Task goal
How many lines in the records below contain the word "choice"? Reply with that number only.

Available data
--------------------------------

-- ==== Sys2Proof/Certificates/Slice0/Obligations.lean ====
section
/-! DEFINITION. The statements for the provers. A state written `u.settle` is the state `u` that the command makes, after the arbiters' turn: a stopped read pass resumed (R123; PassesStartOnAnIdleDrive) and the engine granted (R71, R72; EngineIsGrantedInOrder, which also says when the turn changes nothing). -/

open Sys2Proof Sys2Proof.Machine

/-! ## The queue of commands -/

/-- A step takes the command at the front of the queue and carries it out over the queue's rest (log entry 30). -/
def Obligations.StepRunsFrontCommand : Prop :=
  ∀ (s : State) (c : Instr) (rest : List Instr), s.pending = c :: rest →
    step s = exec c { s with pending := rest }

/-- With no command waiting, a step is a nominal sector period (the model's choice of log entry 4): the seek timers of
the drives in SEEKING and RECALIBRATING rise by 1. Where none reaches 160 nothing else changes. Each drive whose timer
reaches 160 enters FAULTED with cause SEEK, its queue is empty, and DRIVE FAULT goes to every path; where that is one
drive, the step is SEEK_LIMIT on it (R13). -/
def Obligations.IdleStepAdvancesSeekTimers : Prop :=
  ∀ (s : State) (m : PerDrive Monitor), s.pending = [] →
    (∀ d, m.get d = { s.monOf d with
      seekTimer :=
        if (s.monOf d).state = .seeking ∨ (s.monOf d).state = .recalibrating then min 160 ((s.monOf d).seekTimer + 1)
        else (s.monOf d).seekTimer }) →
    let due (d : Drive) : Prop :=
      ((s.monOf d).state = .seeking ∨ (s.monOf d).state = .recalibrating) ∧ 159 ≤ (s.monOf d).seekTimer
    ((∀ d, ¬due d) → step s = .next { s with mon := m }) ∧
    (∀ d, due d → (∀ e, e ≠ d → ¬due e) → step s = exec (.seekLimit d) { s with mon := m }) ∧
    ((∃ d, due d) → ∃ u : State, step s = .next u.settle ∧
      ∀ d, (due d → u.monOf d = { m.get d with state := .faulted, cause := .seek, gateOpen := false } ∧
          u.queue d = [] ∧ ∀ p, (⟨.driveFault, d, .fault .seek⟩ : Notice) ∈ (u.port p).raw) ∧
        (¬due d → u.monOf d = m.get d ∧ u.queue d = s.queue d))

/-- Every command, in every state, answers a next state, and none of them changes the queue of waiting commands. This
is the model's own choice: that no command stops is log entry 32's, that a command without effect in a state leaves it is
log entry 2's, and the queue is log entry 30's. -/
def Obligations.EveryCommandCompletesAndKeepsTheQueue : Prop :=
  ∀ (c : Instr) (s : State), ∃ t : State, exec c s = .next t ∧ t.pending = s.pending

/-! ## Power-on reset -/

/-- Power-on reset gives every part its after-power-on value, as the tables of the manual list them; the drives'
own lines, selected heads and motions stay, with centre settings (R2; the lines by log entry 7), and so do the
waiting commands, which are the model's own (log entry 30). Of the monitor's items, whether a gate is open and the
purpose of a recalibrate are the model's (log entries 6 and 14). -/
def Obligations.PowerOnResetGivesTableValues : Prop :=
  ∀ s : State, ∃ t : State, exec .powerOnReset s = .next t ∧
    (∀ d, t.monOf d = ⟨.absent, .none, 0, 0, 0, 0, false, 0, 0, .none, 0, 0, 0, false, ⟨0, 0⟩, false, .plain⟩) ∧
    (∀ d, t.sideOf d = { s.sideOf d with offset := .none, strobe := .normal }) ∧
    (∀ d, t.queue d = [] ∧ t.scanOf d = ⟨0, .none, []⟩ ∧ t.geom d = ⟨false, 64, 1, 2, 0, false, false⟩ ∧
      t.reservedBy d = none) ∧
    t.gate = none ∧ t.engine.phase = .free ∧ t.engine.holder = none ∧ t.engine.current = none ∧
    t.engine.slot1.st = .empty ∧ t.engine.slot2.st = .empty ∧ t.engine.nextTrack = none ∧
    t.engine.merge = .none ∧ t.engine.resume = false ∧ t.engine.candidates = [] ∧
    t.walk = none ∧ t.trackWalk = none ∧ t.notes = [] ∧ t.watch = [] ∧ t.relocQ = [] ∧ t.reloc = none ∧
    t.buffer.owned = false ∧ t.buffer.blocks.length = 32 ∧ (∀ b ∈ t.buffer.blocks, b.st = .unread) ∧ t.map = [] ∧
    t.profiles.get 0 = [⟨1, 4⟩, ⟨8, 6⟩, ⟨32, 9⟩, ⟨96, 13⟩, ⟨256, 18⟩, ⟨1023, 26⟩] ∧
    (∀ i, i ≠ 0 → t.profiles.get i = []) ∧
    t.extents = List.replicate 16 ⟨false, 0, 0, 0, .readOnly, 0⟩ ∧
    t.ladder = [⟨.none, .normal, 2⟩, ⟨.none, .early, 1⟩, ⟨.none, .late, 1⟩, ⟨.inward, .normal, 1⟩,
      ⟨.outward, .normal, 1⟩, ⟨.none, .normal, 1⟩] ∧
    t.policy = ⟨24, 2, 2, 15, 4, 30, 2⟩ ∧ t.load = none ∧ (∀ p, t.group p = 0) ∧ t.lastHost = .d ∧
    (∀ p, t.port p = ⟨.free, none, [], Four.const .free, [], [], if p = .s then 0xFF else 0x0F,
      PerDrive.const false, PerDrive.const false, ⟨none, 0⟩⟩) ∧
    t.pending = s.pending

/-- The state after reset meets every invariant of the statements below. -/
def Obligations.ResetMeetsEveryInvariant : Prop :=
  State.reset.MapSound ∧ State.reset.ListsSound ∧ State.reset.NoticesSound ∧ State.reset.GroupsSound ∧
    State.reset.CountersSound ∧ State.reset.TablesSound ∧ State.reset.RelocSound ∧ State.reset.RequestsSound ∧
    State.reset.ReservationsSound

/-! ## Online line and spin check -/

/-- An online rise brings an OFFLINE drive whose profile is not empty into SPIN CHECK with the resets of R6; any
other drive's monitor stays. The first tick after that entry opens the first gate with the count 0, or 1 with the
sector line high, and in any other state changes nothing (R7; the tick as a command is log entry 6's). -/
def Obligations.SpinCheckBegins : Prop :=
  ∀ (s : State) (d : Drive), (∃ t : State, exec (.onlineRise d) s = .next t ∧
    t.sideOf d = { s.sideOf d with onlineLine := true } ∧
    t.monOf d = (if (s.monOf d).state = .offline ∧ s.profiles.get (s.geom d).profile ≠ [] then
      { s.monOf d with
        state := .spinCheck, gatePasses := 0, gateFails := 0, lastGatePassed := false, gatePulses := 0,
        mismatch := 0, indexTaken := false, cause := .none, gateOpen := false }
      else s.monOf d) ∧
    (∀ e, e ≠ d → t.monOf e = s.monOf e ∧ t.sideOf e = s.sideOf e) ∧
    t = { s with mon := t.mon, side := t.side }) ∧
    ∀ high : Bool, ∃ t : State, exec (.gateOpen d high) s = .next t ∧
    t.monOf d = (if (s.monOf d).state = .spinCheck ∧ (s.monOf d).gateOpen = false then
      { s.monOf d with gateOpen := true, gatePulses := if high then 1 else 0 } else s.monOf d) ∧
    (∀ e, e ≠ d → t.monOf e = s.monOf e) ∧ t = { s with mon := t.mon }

--------------------------------

Reply to the task
2